Start of SOURCE RECORDS

theorem Plan.modify_append {p : Plan} (f : Placement → Placement) (hq : p.queue = before ++ l :: after)
    (hx : ∀ x ∈ before ++ after, ∀ q ∈ x.placements, q.id ≠ id) : (p.modify id f).queue =
      before ++ { l with placements := l.placements.map fun q => if q.id = id then f q else q } :: after := by
  have hs {m : List Layer} (hm : ∀ x ∈ m, x ∈ before ++ after) :
      m.map (fun l => { l with placements := l.placements.map fun q => if q.id = id then f q else q }) = m := by
    refine (List.map_congr_left fun x hx' => ?_).trans (List.map_id m)
    have hp : (x.placements.map fun q => if q.id = id then f q else q) = x.placements.map fun q => q :=
      List.map_congr_left fun q hq => if_neg (hx x (hm x hx') q hq)
    rw [hp, List.map_id']
    rfl
  simp only [Plan.modify, Plan.mapPlacements, hq, List.map_append, List.map_cons, hs (m := before) (by simp_all),
    hs (m := after) (by simp_all)]

theorem State.idVoided_queue (hq : (s.plan.get st).queue = before ++ l :: after)
    (hx : ∀ x ∈ before ++ after, ∀ q ∈ x.placements, q.id ≠ id) :
    ((s.idVoided st id).plan.get st).queue = before ++ l.voidedAt id :: after := by
  rw [State.idVoided_plan]
  exact Plan.modify_append _ hq hx

/-- The state of a station one of whose placements is voided (R29). -/
theorem State.voidPlacement_mode {q : Placement} (hq : q ∈ (s.plan.get st).placements) :
    ((s.voidPlacement st id).stn.get st).mode =
      if (s.stn.get st).mode = .plain .building ∧ ((s.voidPlacement st id).plan.get st).queue = [] ∧ s.boundTo st = false
        then .plain (if (s.plan.get st).closed then .complete else .idle) else (s.stn.get st).mode := by
  rw [State.voidPlacement_eq]
  by_cases h : (splitQueue 0 ((s.idVoided st id).plan.get st).queue).2 = []
  · have hne : ((s.idVoided st id).plan.get st).queue ≠ [] := by
      obtain ⟨l, hl, -⟩ := Plan.mem_placements.mp hq
      rw [State.idVoided_plan]
      exact List.ne_nil_of_mem (List.mem_map_of_mem hl)
    rw [State.examineLayers_kept h, State.idVoided_mode, if_neg fun hc => hne hc.2.1]
  · rw [State.examineLayers_mode h, State.idVoided_mode, State.idVoided_boundTo, State.idVoided_plan]
    rfl

end

/-! ### The request -/

/-- The layer whose tag the reply to a WITHDRAW of an id names (R30). -/
def State.goneTag (s v : State) (st : StationId) (id : Nat) : Option Nat :=
  if ((v.plan.get st).find? id).isSome then none else ((s.plan.get st).layerWith id).map Layer.tag

theorem exec_withdrawId {tag : Byte} {b : List Byte} (h : u8 b 0 = 0) (s : State) :
    exec (.withdrawId tag b) s = run (fun s => s.request 0x11 tag b (ownWithdrawId b)) s := by
  change run (fun s => if u8 b 0 = 1 then s else s.request 0x11 tag b (ownWithdrawId b)) s = _
  rw [h]
  rfl

theorem withdrawFits_of {b : List Byte} (h : b.length = 4 ∧ u8 b 0 = 0 ∨ b.length = 3 ∧ u8 b 0 = 1) : bodyFits 0x11 b = true := by
  change withdrawFits b = true
  cases b with
  | nil => simp at h
  | cons f b =>
    have hf : u8 (f :: b) 0 = f.toNat := rfl
    rw [hf] at h
    unfold withdrawFits
    rcases h with ⟨hl, h0⟩ | ⟨hl, h1⟩
    · have : f = 0 := BitVec.eq_of_toNat_eq h0
      simpa [this] using hl
    · have : f = 1 := BitVec.eq_of_toNat_eq h1
      simpa [this] using hl

theorem ownWithdrawId_found {s : State} {b : List Byte} {st : StationId} {q : Placement} (hst : station? (u8 b 1) = some st)
    (hq : (s.plan.get st).find? (u16 b 2) = some q) : ownWithdrawId b s = match q.state with
      | .bound => (s, .code .inFlight)
      | .placed => (s, .code .state)
      | .void => (s, .withdrawn .void none)
      | .pending => (s.voidPlacement st (u16 b 2), .withdrawn .void (s.goneTag (s.voidPlacement st (u16 b 2)) st (u16 b 2))) := by
  unfold ownWithdrawId
  rw [hst]
  dsimp only
  rw [hq]
  dsimp only
  cases q.state <;> rfl

/-- The tag in the reply: none while the layer stays, its tag once it has left. -/
theorem State.goneTag_append {s : State} {st : StationId} {id : Nat} {before after : List Layer} {l : Layer}
    (hq : (s.plan.get st).queue = before ++ l :: after) (hl : ∃ p ∈ l.placements, p.id = id)
    (hx : ∀ x ∈ before ++ after, (∀ p ∈ x.placements, p.id ≠ id) ∧ x.settle.complete = false) :
    ((l.voidedAt id).settle.complete = false → s.goneTag (s.voidPlacement st id) st id = none
      ∧ ((s.voidPlacement st id).plan.get st).queue = before ++ l.voidedAt id :: after)
    ∧ ((l.voidedAt id).settle.complete = true → s.goneTag (s.voidPlacement st id) st id = some l.tag
      ∧ ((s.voidPlacement st id).plan.get st).queue.map Layer.unswept = (before ++ after).map Layer.unswept) := by
  have hv := State.idVoided_queue (s := s) (st := st) (id := id) hq fun x h => (hx x h).1
  obtain ⟨hkeep, hqueue⟩ := State.examineLayers_append hv fun x h => (hx x h).2
  constructor
  · intro hc
    have hp : ((s.voidPlacement st id).plan.get st).queue = before ++ l.voidedAt id :: after := by
      rw [State.voidPlacement_eq, hkeep hc, hv]
    refine ⟨?_, hp⟩
    obtain ⟨p, hp', hid⟩ := hl
    have hf : (((s.voidPlacement st id).plan.get st).find? id).isSome = true := Plan.find?_isSome_iff.mpr
      ⟨{ p with state := .void }, Plan.mem_placements.mpr ⟨l.voidedAt id, by simp [hp],
        List.mem_map.mpr ⟨p, hp', by simp [hid]⟩⟩, hid⟩
    rw [State.goneTag, if_pos hf]
  · intro hc
    rw [hc, if_pos rfl] at hqueue
    refine ⟨?_, hqueue⟩
    have hf : ¬(((s.voidPlacement st id).plan.get st).find? id).isSome = true := by
      rw [Plan.find?_isSome_iff]
      rintro ⟨p, hp, hid⟩
      obtain ⟨m, hm, hpm⟩ := Plan.mem_placements.mp hp
      have hu : m.unswept ∈ (before ++ after).map Layer.unswept := hqueue ▸ List.mem_map_of_mem hm
      obtain ⟨x, hx', he⟩ := List.mem_map.mp hu
      have hpu : { p with verdict := .unswept } ∈ x.unswept.placements := by
        rw [he]
        exact List.mem_map_of_mem hpm
      obtain ⟨y, hy, hye⟩ := List.mem_map.mp hpu
      exact (hx x hx').1 y hy ((congrArg Placement.id hye).trans hid)
    have hfind : (s.plan.get st).layerWith id = some l := by
      have hn : before.find? (fun l => l.placements.any fun q => q.id == id) = none := by
        simpa using fun x h => (hx x (by simp [h])).1
      have hy : (l.placements.any fun q => q.id == id) = true := by simpa using hl
      rw [Plan.layerWith, hq, List.find?_append, hn, List.find?_cons, hy]
      rfl
    rw [State.goneTag, if_neg hf, hfind]
    rfl

/-- LAYER_DONE is no report of a station's routine. -/
theorem ReportBody.routine_layerDone (b : ReportBody) :
    b.routine = true → (fun r : ReportBody => match r with | .layerDone .. => true | _ => false) b = false := by
  intro h
  cases b
  case layerDone => exact absurd h Bool.false_ne_true
  all_goals rfl

/-- The LAYER_DONE reports of a removal, where no report waited (R28). -/
theorem State.voidPlacement_layerDone {s : State} {st : StationId} {id : Nat} {before after : List Layer} {l : Layer}
    (hr : s.link.reports = []) (hq : (s.plan.get st).queue = before ++ l :: after)
    (hx : ∀ x ∈ before ++ after, (∀ p ∈ x.placements, p.id ≠ id) ∧ x.settle.complete = false) :
    ((s.voidPlacement st id).link.reports.map Report.body).filter (fun r => match r with | .layerDone .. => true | _ => false) =
      if (l.voidedAt id).settle.complete = true ∧ l.report = true then
        [.layerDone st l.tag ((l.voidedAt id).placements.countP (fun p => p.state == .placed))
          ((l.voidedAt id).placements.countP (fun p => p.state == .void)) l.sheetDone]
      else [] := by
  have hv := State.idVoided_queue (s := s) (st := st) (id := id) hq fun x h => (hx x h).1
  have hf := (State.idVoided_files (s := s) (st := st) (id := id) ReportBody.routine_layerDone).trans
    (State.examineLayers_files_append ReportBody.routine_layerDone hv fun x h => (hx x h).2)
  have := (hf (by simp [hr, Config.reportMax])).2
  rw [State.filed, State.filed, hr] at this
  refine this.trans ?_
  cases hc : (l.voidedAt id).settle.complete <;> cases hl : l.report <;>
    simp [Layer.doneReports, Layer.voidedAt, hl, Layer.count]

End of SOURCE RECORDS

Among the records above, only the lines between the line holding "((l.voidedAt id).settle.complete = false" and the line holding "rintro ⟨p, hp, hid⟩", inclusive, are to be output, exactly as written.

> [SOLUTION TO THE EXERCISE]
    ((l.voidedAt id).settle.complete = false → s.goneTag (s.voidPlacement st id) st id = none
      ∧ ((s.voidPlacement st id).plan.get st).queue = before ++ l.voidedAt id :: after)
    ∧ ((l.voidedAt id).settle.complete = true → s.goneTag (s.voidPlacement st id) st id = some l.tag
      ∧ ((s.voidPlacement st id).plan.get st).queue.map Layer.unswept = (before ++ after).map Layer.unswept) := by
  have hv := State.idVoided_queue (s := s) (st := st) (id := id) hq fun x h => (hx x h).1
  obtain ⟨hkeep, hqueue⟩ := State.examineLayers_append hv fun x h => (hx x h).2
  constructor
  · intro hc
    have hp : ((s.voidPlacement st id).plan.get st).queue = before ++ l.voidedAt id :: after := by
      rw [State.voidPlacement_eq, hkeep hc, hv]
    refine ⟨?_, hp⟩
    obtain ⟨p, hp', hid⟩ := hl
    have hf : (((s.voidPlacement st id).plan.get st).find? id).isSome = true := Plan.find?_isSome_iff.mpr
      ⟨{ p with state := .void }, Plan.mem_placements.mpr ⟨l.voidedAt id, by simp [hp],
        List.mem_map.mpr ⟨p, hp', by simp [hid]⟩⟩, hid⟩
    rw [State.goneTag, if_pos hf]
  · intro hc
    rw [hc, if_pos rfl] at hqueue
    refine ⟨?_, hqueue⟩
    have hf : ¬(((s.voidPlacement st id).plan.get st).find? id).isSome = true := by
      rw [Plan.find?_isSome_iff]
      rintro ⟨p, hp, hid⟩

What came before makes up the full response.